Task: Below are records to be repeated in full. Give them exactly.

Stored data entries:
-- ==== Sys2Proof/Machine/Lines.lean ====
section
/-! DEFINITION. Where a line lives: slice, sets and tags (R14, R88, R92, R172, R182), the entry of each table for it, its standing
(R79), the dies (R192), cache victims (R191), and own addresses: populated, keyed, typed (R42, R70 to R77). -/

namespace Sys2Proof.Machine

/-! ### Addresses -/

/-- The line of an FPA. -/
def lineOf (fpa : Nat) : LineAddr := BitVec.ofNat 54 (fpa / 64)

/-- FPA[59:48]: the home of a line (R39). -/
def homeOf (l : LineAddr) : HubId := BitVec.ofNat 12 (l.toNat / 2 ^ 42)

/-- LA[47:6] of a line. -/
def laOf (l : LineAddr) : Nat := l.toNat % 2 ^ 42

/-- The own line at LA[47:6] = `la`. -/
def ownLine (s : State) (la : Nat) : LineAddr := BitVec.ofNat 54 ((hubId s).toNat * 2 ^ 42 + la)

/-- XOR of the low `k` fields of 5 bits of `n`. -/
def xor5 : Nat → Nat → Nat
  | 0, _ => 0
  | k + 1, n => (n % 32) ^^^ xor5 k (n / 32)

/-- The slice of a line (R14). -/
def sliceOf (l : LineAddr) : Nat := xor5 10 (l.toNat / 64)

/-- The set of the directory and of the host filter within its slice (R88, R92), from LA or FPA[59:6]. -/
def tabSet (n : Nat) : Nat := ((n / 2 ^ 11 % 512) * 64 + n % 64) ^^^ (n / 2 ^ 20 % 2 ^ 15)

/-- Key of way `w` of the line's directory set. -/
def dirKey (l : LineAddr) (w : Nat) : Nat := (sliceOf l * 32768 + tabSet (laOf l)) * 16 + w

/-- The tag of the line's directory entry: LA[47:26]. -/
def dirTag (l : LineAddr) : Nat := laOf l / 2 ^ 20

/-- Key of way `w` of the line's host-filter set. -/
def hfKey (l : LineAddr) (w : Nat) : Nat := (sliceOf l * 32768 + tabSet l.toNat) * 16 + w

/-- The tag of the line's host-filter entry: FPA[59:26]. -/
def hfTag (l : LineAddr) : Nat := l.toNat / 2 ^ 20

/-- The cache set of a line, counted over all slices (R172, R182). -/
def cacheSet (s : State) (l : LineAddr) : Nat :=
  let n := l.toNat
  if isH1 s then
    65536 * sliceOf l + ((n / 2 ^ 11 % 65536) ^^^ (n / 2 ^ 27 % 65536) ^^^ (n / 2 ^ 43))
  else
    let g := (n / 2 ^ 11 % 4096) ^^^ (n / 2 ^ 23 % 4096) ^^^ (n / 2 ^ 35 % 4096) ^^^ (n / 2 ^ 47)
    7168 * sliceOf l + 64 * (g % 112) + n % 64

/-- The region that one way holds: a 4 KiB frame on QD48-H1, a line on QD48-C1. -/
def regionOf (s : State) (l : LineAddr) : Nat := if isH1 s then l.toNat / 64 else l.toNat

/-- The sector of a line in its way. -/
def sectorOf (s : State) (l : LineAddr) : Nat := if isH1 s then l.toNat % 64 else 0

/-- The line of sector `k` of region `r`. -/
def lineAt (s : State) (r k : Nat) : LineAddr := BitVec.ofNat 54 (if isH1 s then 64 * r + k else r)

/-- The line is homed on this hub. -/
def isOwn (s : State) (l : LineAddr) : Bool := homeOf l = hubId s

/-! ### Cache ways -/

/-- Way `k` (16 × set + way); every way of a retired pseudo-channel has RET (R181). -/
def getWay (s : State) (k : Nat) : Way :=
  let w := mgetD {} s.hc.ways k
  if s.hc.retPcs.contains (k / 16 % 128) then { w with ret := true } else w

/-- Way `k` replaced. -/
def setWay (k : Nat) (w : Way) (s : State) : State :=
  { s with hc := { s.hc with ways := mput {} s.hc.ways k w } }

/-- An open miss register of the region. -/
def regionOpen (s : State) (r : Nat) : Bool := s.req.mrs.any fun e => regionOf s e.2.line = r

/-- A way is being allocated for the region: an open miss register of it fills one (R187). -/
def regionFills (s : State) (r : Nat) : Bool := s.req.mrs.any fun e => e.2.way && regionOf s e.2.line = r

/-- The first way of a set, from way `w` on, that holds the region or is being allocated for it (R180, R187). -/
def findWayIn (s : State) (set r : Nat) : Nat → Nat → Option Nat
  | 0, _ => none
  | k + 1, w =>
    let x := getWay s (16 * set + w)
    if !x.ret && x.addr = r && (!x.st.isEmpty || ((mget s.hc.ways (16 * set + w)).isSome && regionFills s r)) then some (16 * set + w)
    else findWayIn s set r k (w + 1)

/-- Where the record of the frame that takes way `k` stands until the eviction of `k` is done (R204). -/
def nextWay (k : Nat) : Nat := k + 2 ^ 30

/-- The way that holds the line's region, or takes it once its eviction is done. -/
def findWay (s : State) (l : LineAddr) : Option Nat :=
  (findWayIn s (cacheSet s l) (regionOf s l) 16 0).orElse fun _ =>
    (s.hc.evs.find? fun e => e.addr = regionOf s l).map fun e => nextWay e.way

/-- The line's state in the cache (Table 05.3). -/
def cacheSt (s : State) (l : LineAddr) : St :=
  match findWay s l with
  | none => .i
  | some k => mgetD .i (getWay s k).st (sectorOf s l)

/-- The cache's copy of a line. -/
def cacheData (s : State) (l : LineAddr) : Data :=
  match findWay s l with
  | none => Data.zero
  | some k => mgetD Data.zero s.hc.data (64 * k + sectorOf s l)

/-! ### What HBM stores (R173, R174, R383) -/

/-- The code of a sector's or line's state (Table 05.3). -/
def stCode : St → Nat
  | .i => 0
  | .s => 1
  | .f => 2
  | .e => 3
  | .m => 4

Task result:
-- ==== Sys2Proof/Machine/Lines.lean ====
section
/-! DEFINITION. Where a line lives: slice, sets and tags (R14, R88, R92, R172, R182), the entry of each table for it, its standing
(R79), the dies (R192), cache victims (R191), and own addresses: populated, keyed, typed (R42, R70 to R77). -/

namespace Sys2Proof.Machine

/-! ### Addresses -/

/-- The line of an FPA. -/
def lineOf (fpa : Nat) : LineAddr := BitVec.ofNat 54 (fpa / 64)

/-- FPA[59:48]: the home of a line (R39). -/
def homeOf (l : LineAddr) : HubId := BitVec.ofNat 12 (l.toNat / 2 ^ 42)

/-- LA[47:6] of a line. -/
def laOf (l : LineAddr) : Nat := l.toNat % 2 ^ 42

/-- The own line at LA[47:6] = `la`. -/
def ownLine (s : State) (la : Nat) : LineAddr := BitVec.ofNat 54 ((hubId s).toNat * 2 ^ 42 + la)

/-- XOR of the low `k` fields of 5 bits of `n`. -/
def xor5 : Nat → Nat → Nat
  | 0, _ => 0
  | k + 1, n => (n % 32) ^^^ xor5 k (n / 32)

/-- The slice of a line (R14). -/
def sliceOf (l : LineAddr) : Nat := xor5 10 (l.toNat / 64)

/-- The set of the directory and of the host filter within its slice (R88, R92), from LA or FPA[59:6]. -/
def tabSet (n : Nat) : Nat := ((n / 2 ^ 11 % 512) * 64 + n % 64) ^^^ (n / 2 ^ 20 % 2 ^ 15)

/-- Key of way `w` of the line's directory set. -/
def dirKey (l : LineAddr) (w : Nat) : Nat := (sliceOf l * 32768 + tabSet (laOf l)) * 16 + w

/-- The tag of the line's directory entry: LA[47:26]. -/
def dirTag (l : LineAddr) : Nat := laOf l / 2 ^ 20

/-- Key of way `w` of the line's host-filter set. -/
def hfKey (l : LineAddr) (w : Nat) : Nat := (sliceOf l * 32768 + tabSet l.toNat) * 16 + w

/-- The tag of the line's host-filter entry: FPA[59:26]. -/
def hfTag (l : LineAddr) : Nat := l.toNat / 2 ^ 20

/-- The cache set of a line, counted over all slices (R172, R182). -/
def cacheSet (s : State) (l : LineAddr) : Nat :=
  let n := l.toNat
  if isH1 s then
    65536 * sliceOf l + ((n / 2 ^ 11 % 65536) ^^^ (n / 2 ^ 27 % 65536) ^^^ (n / 2 ^ 43))
  else
    let g := (n / 2 ^ 11 % 4096) ^^^ (n / 2 ^ 23 % 4096) ^^^ (n / 2 ^ 35 % 4096) ^^^ (n / 2 ^ 47)
    7168 * sliceOf l + 64 * (g % 112) + n % 64

/-- The region that one way holds: a 4 KiB frame on QD48-H1, a line on QD48-C1. -/
def regionOf (s : State) (l : LineAddr) : Nat := if isH1 s then l.toNat / 64 else l.toNat

/-- The sector of a line in its way. -/
def sectorOf (s : State) (l : LineAddr) : Nat := if isH1 s then l.toNat % 64 else 0

/-- The line of sector `k` of region `r`. -/
def lineAt (s : State) (r k : Nat) : LineAddr := BitVec.ofNat 54 (if isH1 s then 64 * r + k else r)

/-- The line is homed on this hub. -/
def isOwn (s : State) (l : LineAddr) : Bool := homeOf l = hubId s

/-! ### Cache ways -/

/-- Way `k` (16 × set + way); every way of a retired pseudo-channel has RET (R181). -/
def getWay (s : State) (k : Nat) : Way :=
  let w := mgetD {} s.hc.ways k
  if s.hc.retPcs.contains (k / 16 % 128) then { w with ret := true } else w

/-- Way `k` replaced. -/
def setWay (k : Nat) (w : Way) (s : State) : State :=
  { s with hc := { s.hc with ways := mput {} s.hc.ways k w } }

/-- An open miss register of the region. -/
def regionOpen (s : State) (r : Nat) : Bool := s.req.mrs.any fun e => regionOf s e.2.line = r

/-- A way is being allocated for the region: an open miss register of it fills one (R187). -/
def regionFills (s : State) (r : Nat) : Bool := s.req.mrs.any fun e => e.2.way && regionOf s e.2.line = r

/-- The first way of a set, from way `w` on, that holds the region or is being allocated for it (R180, R187). -/
def findWayIn (s : State) (set r : Nat) : Nat → Nat → Option Nat
  | 0, _ => none
  | k + 1, w =>
    let x := getWay s (16 * set + w)
    if !x.ret && x.addr = r && (!x.st.isEmpty || ((mget s.hc.ways (16 * set + w)).isSome && regionFills s r)) then some (16 * set + w)
    else findWayIn s set r k (w + 1)

/-- Where the record of the frame that takes way `k` stands until the eviction of `k` is done (R204). -/
def nextWay (k : Nat) : Nat := k + 2 ^ 30

/-- The way that holds the line's region, or takes it once its eviction is done. -/
def findWay (s : State) (l : LineAddr) : Option Nat :=
  (findWayIn s (cacheSet s l) (regionOf s l) 16 0).orElse fun _ =>
    (s.hc.evs.find? fun e => e.addr = regionOf s l).map fun e => nextWay e.way

/-- The line's state in the cache (Table 05.3). -/
def cacheSt (s : State) (l : LineAddr) : St :=
  match findWay s l with
  | none => .i
  | some k => mgetD .i (getWay s k).st (sectorOf s l)

/-- The cache's copy of a line. -/
def cacheData (s : State) (l : LineAddr) : Data :=
  match findWay s l with
  | none => Data.zero
  | some k => mgetD Data.zero s.hc.data (64 * k + sectorOf s l)

/-! ### What HBM stores (R173, R174, R383) -/

/-- The code of a sector's or line's state (Table 05.3). -/
def stCode : St → Nat
  | .i => 0
  | .s => 1
  | .f => 2
  | .e => 3
  | .m => 4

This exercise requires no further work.